Stick's Mom is or was one of my favorite dolphins; I don't know which. There's a chance we'll never see her again. There's a chance we will.
Some dolphins here leave this area for a year or more before returning. Stick's Mom is one of several adult females who frequented our area a couple of years ago and then disappeared. Whether they're just over the next maritime bend or gone permanently is unknown. Stick stayed here.
Months after our last observation of Stick's Mom, we were bouncing in the waves north of an island bird preserve when a dolphin suddenly shot by. Dashing and alone, it momentarily altered its torpedo course to veer by us without slowing. It shot out of sight.
You occasionally see such 'torpedoing' behavior here and elsewhere. You wonder if they're on a frantic search for other dolphins, racing towards unseen distant dolphins, or careening madly away from danger. Whichever, they're wholly preoccupied.
For an exhilarating moment, I thought it was Stick's Mom. It turned out to be Jagger. A relative newcomer, the tatters that outline Jagger's dorsal fin looks so much like Stick's Mom that it took careful comparison of hundreds of photo-identification pictures to determine that they're two different dolphins.
After Stick's Mom disappeared, we only saw Stick intermittently. At least 4 years old, she alternated between solitary stints in the area of her playful youth (The old neighborhood) and social stints in small riotous groups of other young adults elsewhere in the study area (Rain dance).

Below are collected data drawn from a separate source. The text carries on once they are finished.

theorem witness_cluster_barriers : b0.release 2 true = (b0, true) ∧ b0.myBlock.rank = 0 ∧ b0.clusterAway b0.myBlock = false ∧
    ({ b0 with blocks := [(16, { loadBlock with place := .saved })] } : State).clusterAway loadBlock = true ∧
    (∀ n ∈ [0, 3], (b0.clusterBarrier b0.myBlock.clusterKey n).masks.length = 8) ∧
    (let s := { b0 with clusters := [(2 ^ 64, [(3, { ClusterBarrier.reset with masks := 1 :: List.replicate 7 0 })])] }
     s.canonical = true ∧ s.blocks.find? (fun x => launchKey x.2.process x.2.launch == 2 ^ 32 && x.2.cluster == 0 && x.2.rank == 0 &&
       x.2.header.width != 0) = some (16, loadBlock) ∧ bitOf ((s.clusterBarrier (2 ^ 64) 3).masks.getD 0 0).toNat 0 = true ∧
     bitOf ((s.clusterBarrier (2 ^ 64) 3).masks.getD 0 0).toNat 1 = false) ∧
    (∀ x ∈ [0x10, 0x113], let s := withRegs b0 [⟨.v 0, 0, x⟩]
      let t4 := s.srcA fz 1 0
      t4 / 2 ^ 16 = 0 ∧ t4 / 16 % 16 = 1 ∧ t4 % 16 < 4 ∧
        ((s.clusterBarrier s.myBlock.clusterKey (t4 % 16)).phase.toNat = t4 / 256 ↔ x = 0x10)) := by decide +kernel

/-! ### Atomics, messages, futures and copies -/

theorem in_memory {r : Reach} (h : (r.good.all fun x => match x.2.2 with
    | p :: _ => (match p.spot with | .mem _ _ => true | _ => false)
    | [] => false) = true) : ∀ x ∈ r.good, ∃ p ps fa leaf, x.2.2 = p :: ps ∧ p.spot = .mem fa leaf := by
  intro x hx
  have hx := List.all_eq_true.mp h x hx
  rcases hs : x.2.2 with _ | ⟨p, ps⟩
  · simp [hs] at hx
  · cases hp : p.spot with
    | mem fa leaf => exact ⟨p, ps, fa, leaf, rfl, hp⟩
    | own | peer => simp [hs, hp] at hx

/-- The conditions of an atomic, but for the reach. -/
def atomicReady (s : State) (f : Fields) (i : Instr) (slot w : Nat) : Bool :=
  let lanes := s.memLanes f (s.atomAddr f)
  let (u, r) := s.reachAll s.warp ⟨.atomic, needRW, w, none⟩ lanes
  s.canonical && !lanes.isEmpty && (s.indirectBreach i f).isNone && (s.atomWindow s.warp w lanes).isNone &&
  (lanes.all fun x => atomAligned slot w x.2) && r.bad.isEmpty && !r.good.isEmpty &&
  (r.good.all fun x => match x.2.2 with | p :: _ => (match p.spot with | .mem _ _ => true | _ => false) | [] => false) &&
  (slot < 24 || (tget none u.platform.slots slot).isSome) &&
  (u.windowOut u.warp.id.die u.warp.id.core).isEmpty && u.accessesOut.isEmpty && decide (lanes.length ≤ 64)

theorem witness_atomics : atomicReady b0 fz (.atom fz) 0 8 = true ∧ atomicReady b0 fz (.red fz) 0 8 = true ∧
    (let f := { fz with k := true }
     atomicReady b0 f (.atomk f) 0 8 = true) ∧
    (let f := { fz with ext := .full 0 0 0 0 }
     atomicReady b0 f (.atomx f) 22 128 = true) ∧
    (let f := { fz with c := 0x5F }
     atomicReady { b0 with platform := { b0.platform with slots := [(31, some [])] } } f (.atom f) 31 32 = true) ∧
    atomicWidth 0 0 = 8 ∧ atomicWidth 2 0 = 32 := by decide +kernel

theorem not_full {s : State} (h : s.accessesOut = []) {new : List Nat} (hn : new.length ≤ 64) (die : Nat) : s.farFull die new = false := by
  have h1 (p : Nat → Bool) : ¬ 4096 < (new.filter p).length := fun hc => by have := List.length_filter_le p new; omega
  have h2 : ∀ x ∈ new.filterMap s.hostOf, ¬ 4096 < (new.filter fun a => s.hostOf a == some x).length := fun _ _ => h1 _
  simp only [State.farFull, h, List.filter_nil, List.length_nil, Nat.add_zero, Bool.or_eq_false_iff, Bool.and_eq_false_iff,
    List.any_eq_false, decide_eq_true_eq]
  exact ⟨.inr (by simpa using h1 _), h2⟩

theorem witness_atomic_room : (b0.reachAll b0.warp ⟨.atomic, needRW, 8, none⟩ (b0.memLanes fz (b0.atomAddr fz))).1.accessesOut = [] := by
  decide +kernel

theorem witness_atomic_reach : ∀ x ∈ (b0.reachAll b0.warp ⟨.atomic, needRW, 32, none⟩ (b0.memLanes fz (b0.atomAddr fz))).2.good,
    ∃ p ps fa leaf, x.2.2 = p :: ps ∧ p.spot = .mem fa leaf := in_memory (by decide +kernel)

def atom0 (slot : Nat) (spad : Option Nat) : AtomicReq :=
  { warp := b0.warp.id, gang := [], pid := 1, srcDie := 0, slot, width := 64, seq := 0, entry := some 0, spad, mode := ⟨true, false, none, 0⟩,
    acq := none, rel := none, lanes := [⟨0, 2048, 2048, 1, 0⟩] }

theorem witness_atomic_run : b0.canonical = true ∧ b0.plainLine (lineOf 2048) ∧ b0.alive (dieOf 2048) = true ∧
    (b0.dirAt (lineOf 2048)).busy = none ∧ (b0.dirAt (lineOf 2048)).st = .u ∧ (b0.dieAt (dieOf 2048)).homeWatches = [] ∧
    b0.poisonOf 2048 64 = none ∧ b0.marked 2048 64 true = false ∧
    (pendAtomic (atom0 0 none)).any (b0.blocked · true) = false ∧ b0.hasRoom (dieOf 2048) (lineOf 2048) ∧
    b0.replicaBehind (atom0 0 none) = false ∧ (∀ d, b0.l2At d (lineOf 2048) = none) :=
  ⟨by decide +kernel, plain_line (by decide) (by decide +kernel) rfl (by decide +kernel), by decide +kernel, by decide +kernel,
    by decide +kernel, by decide +kernel, by decide +kernel, by decide +kernel, by decide +kernel, roomy (by decide +kernel),
    by decide +kernel, fun _ => rfl⟩

/-- The update of a scratchpad word as a release, at `.cls` and at `.sys`; a write on its way to a replica holds the second. -/
theorem witness_sync_run : ∀ sc ∈ [0, 4],
    let r := { atom0 32 (some 16) with rel := some sc }
    r.spad = some 16 ∧ (pendAtomic r).any (b0.blocked · true) = false ∧ (b0.blockAt 16).place ≠ .saved ∧
    (b0.releaseLines 0 sc).forwarding = false ∧
    let s := { b0 with agenda := [.forwardedWrite 5 1 1 ⟨2, 0⟩] }
    s.canonical = true ∧ (pendAtomic r).any (s.blocked · true) = false ∧ (s.releaseLines 0 sc).forwarding = true := by decide +kernel

/-- An acknowledgement that waits for the replica. -/
theorem witness_replica : ({ b0 with agenda := [.forwardedWrite 1 1 1 ⟨2, 0⟩] } : State).replicaBehind
    { atom0 0 none with mode := ⟨true, false, some 2, 0⟩ } = true := by decide +kernel

theorem witness_word_run : ∀ l ∈ [(⟨0, 96, 0, 1, 0⟩ : AtomicLane), ⟨1, 160, 0, 2, 0⟩], l.addr % 64 = 96 % 64 ∧ 96 % 64 + 32 ≤ 64 := by
  decide +kernel

theorem witness_acknowledged : let s := withEntry { entry0 with parts := [] }
    s.warp.live = true ∧ s.warp.score = [] ++ { entry0 with parts := [] } :: [] ∧ (atom0 0 none).entry = some entry0.id ∧
    (atom0 0 none).warp = s.warp.id := by decide +kernel

/-- A warp whose h0 names entry 5 of the handle table. -/
def held (st : HandleState) : State :=
  { withRegs b0 [⟨.h 0, 0, 64 + 5⟩] with
    blocks := [(16, { loadBlock with handles := [(5, { state := st, seq := 1, status := 7, op := if st = .pending then some 0 else none })] })] }

theorem witness_futures : (∀ st ∈ [HandleState.pending, .doneOk, .doneErr, .cancelled],
      (held st).canonical = true ∧ (held st).acts fz = true ∧
      (held st).myBlock.handleOf ((held st).reg (.h fz.a.toNat) 0) =
        some { state := st, seq := 1, status := 7, op := if st = .pending then some 0 else none }) ∧
    fz.mb 0 = false ∧ b0.actLanes fz = 0 :: (List.range 16).drop 1 := by decide +kernel

theorem witness_operations : b0.canonical = true ∧ b0.acts fz = true ∧ b0.myBlock.freeHandle = some 0 ∧
    (∀ e ∈ [0, 1, 2, 3], (b0.engineQueue 0 0 e).length = 0) ∧ b0.matrixTaken b0.warp.id = false ∧
    (∀ e ∈ [2, 3], ∀ m ∈ [true, false], b0.matrixFree e m = true) := by decide +kernel

theorem witness_msg : let f := { fz with mod := 8, ext := .extE 3 0 0 }
    let u := b0.reachAll b0.warp ⟨.atomic, needRW, 64, none⟩ [(0, b0.srcA f 2 0)]
    b0.actLanes f = 0 :: (List.range 16).drop 1 ∧ b0.indirectBreach (.msg f) f = none ∧
    b0.atomWindow b0.warp 256 [(0, b0.srcA f 2 0)] = none ∧ b0.srcA f 2 0 % 256 = 0 ∧ u.2.bad = [] ∧
    (u.2.parts.map fun p => (p.lane, p.width, p.spot)) = [(0, 64, .mem 0 0x27D)] ∧ u.1.windowFull [0] = none ∧ u.1.canonical = true ∧ u.1.myBlock.freeHandle = some 0 ∧ deviceOf 0 = u.1.device ∧
    (u.1.release 0).2 = true ∧ (u.1.release 0).1.myBlock = u.1.myBlock ∧ (u.1.release 0).1.canonical = true := by decide +kernel

def op0 (engine : Nat) (work : Work) : EngineOp :=
  { warp := b0.warp.id, gang := [], process := 1, user := true, handle := some 0, hseq := 1, seq := 0, engine, hint := 0, started := true,
    cancel := false, suspended := false, unresolved := false, work }

def msg0 : MsgOp :=
  { header := 2048, leaf := 0x27D, payload := 1, budget := 3, attempts := 0, retryAt := 0, place := none, written := false, rel := none }

/-- A mailbox at byte 256 whose ring has 2^1 places: tail, head, and the reserved bits of its last word. -/
def mail (m : MsgOp) (tail lsize : Byte) : State :=
  { b0 with
    ops := [(0, some (op0 4 (.msg m)))]
    nextOp := 1
    mem := (if tail = 0 then [] else [(268, tail)]) ++ [(280, 0xFF), (281, 0xFF), (282, 0xFF), (283, 0xFF)] ++
      if lsize = 0 then [] else [(284, lsize)] }

theorem no_poison {s : State} (h : s.poison = []) (a w : Nat) : s.poisonOf a w = none := by
  simp [State.poisonOf, h]

theorem witness_msg_retry : (∀ x ∈ [(msg0, 0, 0), (msg0, 0, 1), (msg0, 1, 1), (msg0, 2, 1), ({ msg0 with attempts := 3 }, 2, 1),
      ({ msg0 with place := some 0, written := true }, 1, 1)],
    let s := mail x.1 x.2.1 x.2.2
    let b := s.mailbox 2048
    s.canonical = true ∧ s.opAt 0 = some (op0 4 (.msg x.1)) ∧ s.opReady (op0 4 (.msg x.1)) = true ∧ s.alive (dieOf 2048) = true ∧
    (s.dirAt (lineOf 2048)).st = .u ∧ (s.dieAt (dieOf 2048)).homeWatches = [] ∧ (s.dieAt 0).l2 = [] ∧ b.spare = false ∧
    b.dead = false ∧ b.tail = x.2.1.toNat ∧ b.head = 0 ∧ b.lsize = x.2.2.toNat ∧ b.owner = 0xFFFFFFFF ∧
    s.ownerGone 1 b.owner = false ∧ s.msgBefore x.1 0 = false ∧ s.forwarding = false ∧ (s.dirAt (lineOf 2048)).busy = none ∧
    bitOf x.1.leaf 7 = false ∧ x.1.retryAt ≤ s.timer ∧ (s.blockAt 16).place ≠ .saved) ∧
    (mail { msg0 with retryAt := 5 } 0 1).timer < 5 := by decide +kernel

theorem witness_mail_room : (mail msg0 1 1).hasRoom (dieOf 2048) (lineOf 2048) := roomy (by decide +kernel)

theorem witness_mail_line : (mail msg0 1 1).plainLine (lineOf 2048) ∧ ∀ w : Nat, (mail msg0 1 1).poisonOf 2048 w = none :=
  ⟨plain_line (by decide) (by decide +kernel) rfl (by decide +kernel), fun w => no_poison rfl _ w⟩

def copy0 : CopyOp where
  src := 2 ^ 59
  dst := 2 ^ 59 + 64
  len := 64
  rows := 1
  planes := 1
  sRow := 0
  dRow := 0
  sPlane := 0
  dPlane := 0
  list := none
  scatter := false
  idx := none
  sync := none
  syncAt := none
  mm := none
  ready := false
  units := []

/-- The machine with one operation, which is on record under number 0. -/
def withOp (o : EngineOp) (queued : Bool) : State :=
  { b0 with
    ops := [(0, some o)]
    nextOp := 1
    cores := [(0, { Core.reset with tlb := [loadTlb], queues := if queued then [(o.engine, [0])] else [] })] }

/-- A copy in its queue; one that has been taken; one whose last unit is out; one that is over; one to cancel. -/
theorem witness_copies :
    (let s := withOp { op0 0 (.copy copy0) with started := false } true
     s.canonical = true ∧ s.engineQueue 0 0 0 = [0] ∧ (s.runningCopies 0 0 0).length < 8) ∧
    (let o := op0 0 (.copy copy0)
     let s := withOp o false
     s.canonical = true ∧ s.opAt 0 = some o ∧ s.engineQueue 0 0 0 = [] ∧ s.opReady o = true ∧ copy0.allUnits ≠ [] ∧
       (s.runningCopies 0 0 0).find? (fun x => match x.2.work with | .copy c => !c.ready | _ => false) = some (0, o)) ∧
    (let c := { copy0 with ready := true, units := [2 ^ 59 + 64], syncAt := some (some 16, 128, 0) }
     let s := withOp (op0 0 (.copy c)) false
     s.canonical = true ∧ s.opAt 0 = some (op0 0 (.copy c)) ∧ 64 + 64 ≤ 8 * (s.blockAt 16).header.spad ∧ c.units = [c.dst] ∧
       8 * (s.blockAt 16).header.spad ≤ 2 ^ 32 ∧ (s.coreAt 0 0).watches = [] ∧ (s.dieAt 0).l2 = [] ∧ s.holders = [] ∧ s.forwarding = false) ∧
    (let c := { copy0 with ready := true }
     let s := withOp { op0 0 (.copy c) with cancel := true } false
     s.canonical = true ∧ s.opAt 0 = some { op0 0 (.copy c) with cancel := true } ∧ (s.blockAt 16).place ≠ .saved) := by decide +kernel
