-- ==== Sys2Proof/Machine/Flags.lean ====
section
/-! DEFINITION. The status flags of the block (10_state.md R61): how `pwm.mode`, `sensor.code` and `heater.code` are computed. The block
has no arithmetic condition codes. -/

namespace Sys2Proof.Machine

/-- The mode PWM_DUTY writes for a percentage `p` in P-format (44_pwm.md R192). -/
def pwmModeFor (p : Int) : PwmMode := if p ≤ 0 then .off else if p > 10000 then .on else .run

/-- The classification of a period's mean (41_sensor.md R139), tested in that order, each comparison strict. -/
def classify (x : Sensor) (mean : Int) : SensorState × SensorCode :=
  if mean > s32 x.disconnectTemperature then (.hasNoData, .disconnected)
  else if mean < s32 x.nopowerTemperature then (.hasNoData, .noPower)
  else (.hasData, .ok)

/-- A deviation the variance test accepts (41_sensor.md R132): at most the threshold, on mathematical integers. -/
def withinVariance (x : Sensor) (v : S32) : Bool := decide (absInt (s32 v - s32 x.previous) ≤ s32 x.variance)

/-- The ambient check of 43_heater.md R177 (b). -/
def ambientFires (h : Heater) : Bool :=
  decide (h.regulationTimer ≥ h.ambientTimeout) && decide (s32 h.temperature < s32 h.ambientTemperature)

/-- The regulation check of 43_heater.md R177 (c). -/
def regulationFires (h : Heater) : Bool :=
  decide (h.regulationTimer ≥ h.regulationTimeout) && decide (s32 h.temperature < s32 h.setpoint)

/-- The diagnostic an `H_HEATING` callback latches, if any: the ambient check decides first (R177, R228 (6)). -/
def heatingDiagnostic (h : Heater) : HeaterCode :=
  if ambientFires h then .ambientTimedOut else if regulationFires h then .regulationTimedOut else .ok

end Sys2Proof.Machine
end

One morning last spring, Stick foraged alone off a small island. Mostly submerged, she searched an area the size of a football field. As she scanned for breakfast, the hydrophone tracked her streams of echolocation clicks between placid slaps of water and the various gulps and squeaks of other sea creatures.
Then she whistled. An answering whistle sounded in the distance. I said to assistant Marie Dahlberg, 'There's another dolphin on the other side of the island. Let's see who it is."
We drifted and listened. After more whistle exchanges, the second dolphin came out from behind the island. It was Jagger, heading straight for Stick. She stopped foraging and too approached directly. They met up, turned together and swam side-by-side for about 20 yards. Then they split up. Jagger continued north, leaving entirely. Stick resumed foraging.
Theorists propose that food and sex dictate mammalian travel patterns. Males travel in search of females; they remain with receptive females but otherwise continue their quest. Females travel in search of food. So Stick and Jagger's brief exchange may have merely reflected this central age-old behavior.
On the other hand, their brief interaction seemed so relaxed. It reminded me of the comfortability of good friends who fall easily into step and just as easily relinquish the contact.
Personally poignant was how their moment looked like Stick and Stick's Mom together once again. Science notwithstanding, I miss Stick's Mom.
The ease of their brief interaction was notable in a broader context: That was virtually the only time we've seen Stick and Jagger together though each spent the summer here. What vital signs obvious to the dolphins do we miss during observation? What if they're siblings?